Section 3 - Covenants.
Section 4.1 of the Credit Agreement is hereby amended and restated
to read in its entirety as follows:
SECTION 4.1 Financial Covenants of Borrowers. Borrowers shall not
at any time:
4.1.1 Current Ratio. Permit the ratio of Consolidated
Current Assets to Consolidated Current Liabilities to be less than
0.25 to 1 on the last day of any fiscal quarter.
4.1.2 [Intentionally Omitted.]
4.1.3 [Intentionally Omitted.]
4.1.4 [Intentionally Omitted.]
4.1.5 Consolidated Net Worth. Permit Consolidated Net Worth
to be (i) less than $(435,000,000) on the last day of any fiscal
quarter ended on or prior to September 30, 1999 and (ii) less than
$(450,000,000) on the last day of the fiscal quarter ended on
December 31, 1999, and each fiscal quarter thereafter.

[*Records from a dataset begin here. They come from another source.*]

/-- OP 0x68 of R90. -/
def dec68 (f : Fields) (lw : Option Word) (t : Ctl) : Option Instr :=
  match f.fn.toNat with
  | 1 => if f.b == 0 && f.c == 0 && f.e == 0 && f.x == 0 && decide (f.d.toNat < 8) && !f.lit then some (.wsigH (f.d.setWidth 3) f.a t) else none
  | 2 => if f.b == 0 && f.c == 0 && f.e == 0 && f.x == 0 && decide (f.d.toNat < 8) && !f.lit then some (.wsigS (f.d.setWidth 3) f.a t) else none
  | 3 => if f.b == 0 && f.c == 0 && f.e == 0 && f.x == 0 && decide (f.a.toNat < 8) && !f.lit then some (.wget f.d (f.a.setWidth 3) t) else none
  | 4 => if f.c == 0 && f.e == 0 && f.x == 0 && decide (f.d.toNat < 8) && decide (f.a.toNat < 8) && decide (f.b.toNat < 8) && !f.lit then some (.wmul (f.d.setWidth 3) (f.a.setWidth 3) (f.b.setWidth 3) t) else none
  | 5 => if f.b == 0 && f.c == 0 && f.e == 0 && f.x == 0 && decide (f.d.toNat < 16) && decide (f.a.toNat < 8) && !f.lit then some (.wcmp (f.d.setWidth 4) (f.a.setWidth 3) t) else none
  | _ =>
    match f.fnLow.toNat with
    | 0 => if decide (f.d.toNat < 8) then (src1 f lw).bind fun s => some (.wset (f.d.setWidth 3) s t) else none
    | _ => none

/-- OP 0x69 of R90. -/
def dec69 (f : Fields) (_ : Option Word) (t : Ctl) : Option Instr :=
  match f.fn.toNat with
  | 0 => if f.d == 0 && f.b == 0 && decide (f.a.toNat < 8) && !f.lit then some (.arm (f.a.setWidth 3) (f.c ++ f.e ++ f.x) t) else none
  | 1 => if f.d == 0 && f.b == 0 && decide (f.a.toNat < 8) && !f.lit then some (.armb (f.a.setWidth 3) (f.c ++ f.e ++ f.x) t) else none
  | 2 => if f.d == 0 && f.a == 0 && f.b == 0 && f.c == 0 && f.e == 0 && f.x == 0 && !f.lit then some (.armend t) else none
  | _ => none

/-- OP 0x6A of R90. -/
def dec6A (f : Fields) (_ : Option Word) (t : Ctl) : Option Instr :=
  match f.fn.toNat with
  | 0 => if f.e == 0 && f.x == 0 && decide (f.c.toNat < 8) && !f.lit then some (.join f.d f.a f.b (f.c.setWidth 3) t) else none
  | 1 => if f.x == 0 && decide (f.e.toNat < 8) && !f.lit then some (.joinb f.d f.a f.b f.c (f.e.setWidth 3) t) else none
  | _ => none

/-- OP 0x6B of R90. -/
def dec6B (f : Fields) (_ : Option Word) (t : Ctl) : Option Instr :=
  match f.fn.toNat with
  | 0 => if f.b == 0 && decide (f.d.toNat < 8) && !f.lit then some (.wloop (f.d.setWidth 3) f.a (f.c ++ f.e ++ f.x) t) else none
  | 1 => if f.d == 0 && f.a == 0 && f.b == 0 && !f.lit then some (.wlend (f.c ++ f.e ++ f.x) t) else none
  | _ => none

/-- OP 0x70 of R90. -/
def dec70 (f : Fields) (_ : Option Word) (t : Ctl) : Option Instr :=
  match f.fn.toNat with
  | 0 => if f.b == 0 && !f.lit then (Feq.ofCode (f.x.extractLsb' 0 2)).bind fun fq => some (.ld8 f.d f.a (f.c ++ f.e ++ f.x.extractLsb' 2 3) fq t) else none
  | 1 => if f.b == 0 && !f.lit then (Feq.ofCode (f.x.extractLsb' 0 2)).bind fun fq => some (.ld16 f.d f.a (f.c ++ f.e ++ f.x.extractLsb' 2 3) fq t) else none
  | 2 => if f.b == 0 && !f.lit then (Feq.ofCode (f.x.extractLsb' 0 2)).bind fun fq => some (.ld32 f.d f.a (f.c ++ f.e ++ f.x.extractLsb' 2 3) fq t) else none
  | 3 => if f.b == 0 && !f.lit then (Feq.ofCode (f.x.extractLsb' 0 2)).bind fun fq => some (.ld64 f.d f.a (f.c ++ f.e ++ f.x.extractLsb' 2 3) fq t) else none
  | 4 => if f.b == 0 && !f.lit then (Feq.ofCode (f.x.extractLsb' 0 2)).bind fun fq => some (.ldz8 f.d f.a (f.c ++ f.e ++ f.x.extractLsb' 2 3) fq t) else none
  | 5 => if f.b == 0 && !f.lit then (Feq.ofCode (f.x.extractLsb' 0 2)).bind fun fq => some (.ldz16 f.d f.a (f.c ++ f.e ++ f.x.extractLsb' 2 3) fq t) else none
  | 6 => if f.b == 0 && !f.lit then (Feq.ofCode (f.x.extractLsb' 0 2)).bind fun fq => some (.ldz32 f.d f.a (f.c ++ f.e ++ f.x.extractLsb' 2 3) fq t) else none
  | _ => none

/-- OP 0x71 of R90. -/
def dec71 (f : Fields) (_ : Option Word) (t : Ctl) : Option Instr :=
  match f.fn.toNat with
  | 0 => if f.d == 0 && !f.lit then (Feq.ofCode (f.x.extractLsb' 0 2)).bind fun fq => some (.st8 f.a f.b (f.c ++ f.e ++ f.x.extractLsb' 2 3) fq t) else none
  | 1 => if f.d == 0 && !f.lit then (Feq.ofCode (f.x.extractLsb' 0 2)).bind fun fq => some (.st16 f.a f.b (f.c ++ f.e ++ f.x.extractLsb' 2 3) fq t) else none
  | 2 => if f.d == 0 && !f.lit then (Feq.ofCode (f.x.extractLsb' 0 2)).bind fun fq => some (.st32 f.a f.b (f.c ++ f.e ++ f.x.extractLsb' 2 3) fq t) else none
  | 3 => if f.d == 0 && !f.lit then (Feq.ofCode (f.x.extractLsb' 0 2)).bind fun fq => some (.st64 f.a f.b (f.c ++ f.e ++ f.x.extractLsb' 2 3) fq t) else none
  | _ => none

/-- OP 0x72 of R90. -/
def dec72 (f : Fields) (_ : Option Word) (t : Ctl) : Option Instr :=
  let k := f.fn.extractLsb' 1 5
  let r := f.fn.getLsbD 0
  if f.b == 0 && !f.lit then (Feq.ofCode (f.x.extractLsb' 0 2)).bind fun fq => some (.vld f.d f.a (f.c ++ f.e ++ f.x.extractLsb' 2 3) fq k r t) else none

/-- OP 0x73 of R90. -/
def dec73 (f : Fields) (_ : Option Word) (t : Ctl) : Option Instr :=
  let k := f.fn.extractLsb' 1 5
  let r := f.fn.getLsbD 0
  if f.c == 0 && f.e == 0 && decide (f.x.toNat < 4) && !f.lit then (Feq.ofCode (f.x.extractLsb' 0 2)).bind fun fq => some (.vlds f.d f.a f.b fq k r t) else none

/-- OP 0x74 of R90. -/
def dec74 (f : Fields) (_ : Option Word) (t : Ctl) : Option Instr :=
  let k := f.fn.extractLsb' 1 5
  let r := f.fn.getLsbD 0
  if f.c == 0 && f.e == 0 && decide (f.x.toNat < 4) && !f.lit then (Feq.ofCode (f.x.extractLsb' 0 2)).bind fun fq => some (.vldx f.d f.a f.b fq k r t) else none

/-- OP 0x75 of R90. -/
def dec75 (f : Fields) (_ : Option Word) (t : Ctl) : Option Instr :=
  let k := f.fn.extractLsb' 1 5
  if f.fn.getLsbD 0 then none else if f.d == 0 && !f.lit then (Feq.ofCode (f.x.extractLsb' 0 2)).bind fun fq => some (.vst f.a f.b (f.c ++ f.e ++ f.x.extractLsb' 2 3) fq k t) else none

/-- OP 0x76 of R90. -/
def dec76 (f : Fields) (_ : Option Word) (t : Ctl) : Option Instr :=
  let k := f.fn.extractLsb' 1 5
  if f.fn.getLsbD 0 then none else if f.d == 0 && f.e == 0 && decide (f.x.toNat < 4) && !f.lit then (Feq.ofCode (f.x.extractLsb' 0 2)).bind fun fq => some (.vsts f.a f.b f.c fq k t) else none

/-- OP 0x77 of R90. -/
def dec77 (f : Fields) (_ : Option Word) (t : Ctl) : Option Instr :=
  let k := f.fn.extractLsb' 1 5
  if f.fn.getLsbD 0 then none else if f.d == 0 && f.e == 0 && decide (f.x.toNat < 4) && !f.lit then (Feq.ofCode (f.x.extractLsb' 0 2)).bind fun fq => some (.vstx f.a f.b f.c fq k t) else none

/-- OP 0x78 of R90. -/
def dec78 (f : Fields) (_ : Option Word) (t : Ctl) : Option Instr :=
  let k := f.fn.extractLsb' 1 5
  if f.fn.getLsbD 0 then if f.d == 0 && !f.lit then (Feq.ofCode (f.x.extractLsb' 0 2)).bind fun fq => some (.vstpPa f.a f.b (f.c ++ f.e ++ f.x.extractLsb' 2 3) fq k t) else none
else if f.d == 0 && !f.lit then (Feq.ofCode (f.x.extractLsb' 0 2)).bind fun fq => some (.vstp f.a f.b (f.c ++ f.e ++ f.x.extractLsb' 2 3) fq k t) else none

/-- OP 0x79 of R90. -/
def dec79 (f : Fields) (_ : Option Word) (t : Ctl) : Option Instr :=
  match f.fn.toNat with
  | 0 => if f.d == 0 && f.c == 0 && f.e == 0 && f.x == 0 && !f.lit then some (.feset f.a f.b t) else none
  | 1 => if f.d == 0 && f.c == 0 && f.e == 0 && f.x == 0 && !f.lit then some (.feclr f.a f.b t) else none
  | _ => none

/-- OP 0x7A of R90. -/
def dec7A (f : Fields) (_ : Option Word) (t : Ctl) : Option Instr :=
  let n := (f.fn.extractLsb' 4 2).toNat
  if n ≥ 2 then none else
  match f.fnLow.toNat with
  | 0 => if f.c == 0 && f.e == 0 && f.x == 0 && !f.lit then some (.amoAdd (n == 1) f.d f.a f.b t) else none
  | 1 => if f.c == 0 && f.e == 0 && f.x == 0 && !f.lit then some (.amoAnd (n == 1) f.d f.a f.b t) else none
  | 2 => if f.c == 0 && f.e == 0 && f.x == 0 && !f.lit then some (.amoOr (n == 1) f.d f.a f.b t) else none
  | 3 => if f.c == 0 && f.e == 0 && f.x == 0 && !f.lit then some (.amoXor (n == 1) f.d f.a f.b t) else none
  | 4 => if f.c == 0 && f.e == 0 && f.x == 0 && !f.lit then some (.amoMin (n == 1) f.d f.a f.b t) else none
  | 5 => if f.c == 0 && f.e == 0 && f.x == 0 && !f.lit then some (.amoMax (n == 1) f.d f.a f.b t) else none
  | 6 => if f.c == 0 && f.e == 0 && f.x == 0 && !f.lit then some (.amoMinu (n == 1) f.d f.a f.b t) else none
  | 7 => if f.c == 0 && f.e == 0 && f.x == 0 && !f.lit then some (.amoMaxu (n == 1) f.d f.a f.b t) else none
  | 8 => if f.c == 0 && f.e == 0 && f.x == 0 && !f.lit then some (.amoSwap (n == 1) f.d f.a f.b t) else none
  | 9 => if f.e == 0 && f.x == 0 && !f.lit then some (.amoCas (n == 1) f.d f.a f.b f.c t) else none
  | _ => none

4.1.6 Working Capital. Permit Working Capital to be less
than: $(280,000,000) on the last day of any fiscal quarter on or
prior to September 30, 1999, and each fiscal quarter thereafter.
4.1.7 Total Debt. Permit Consolidated Indebtedness to (i)
exceed $465,000,000 at any time on or before September 30, 1999 or
(ii) exceed $475,000,000 at any time after December 31, 1999.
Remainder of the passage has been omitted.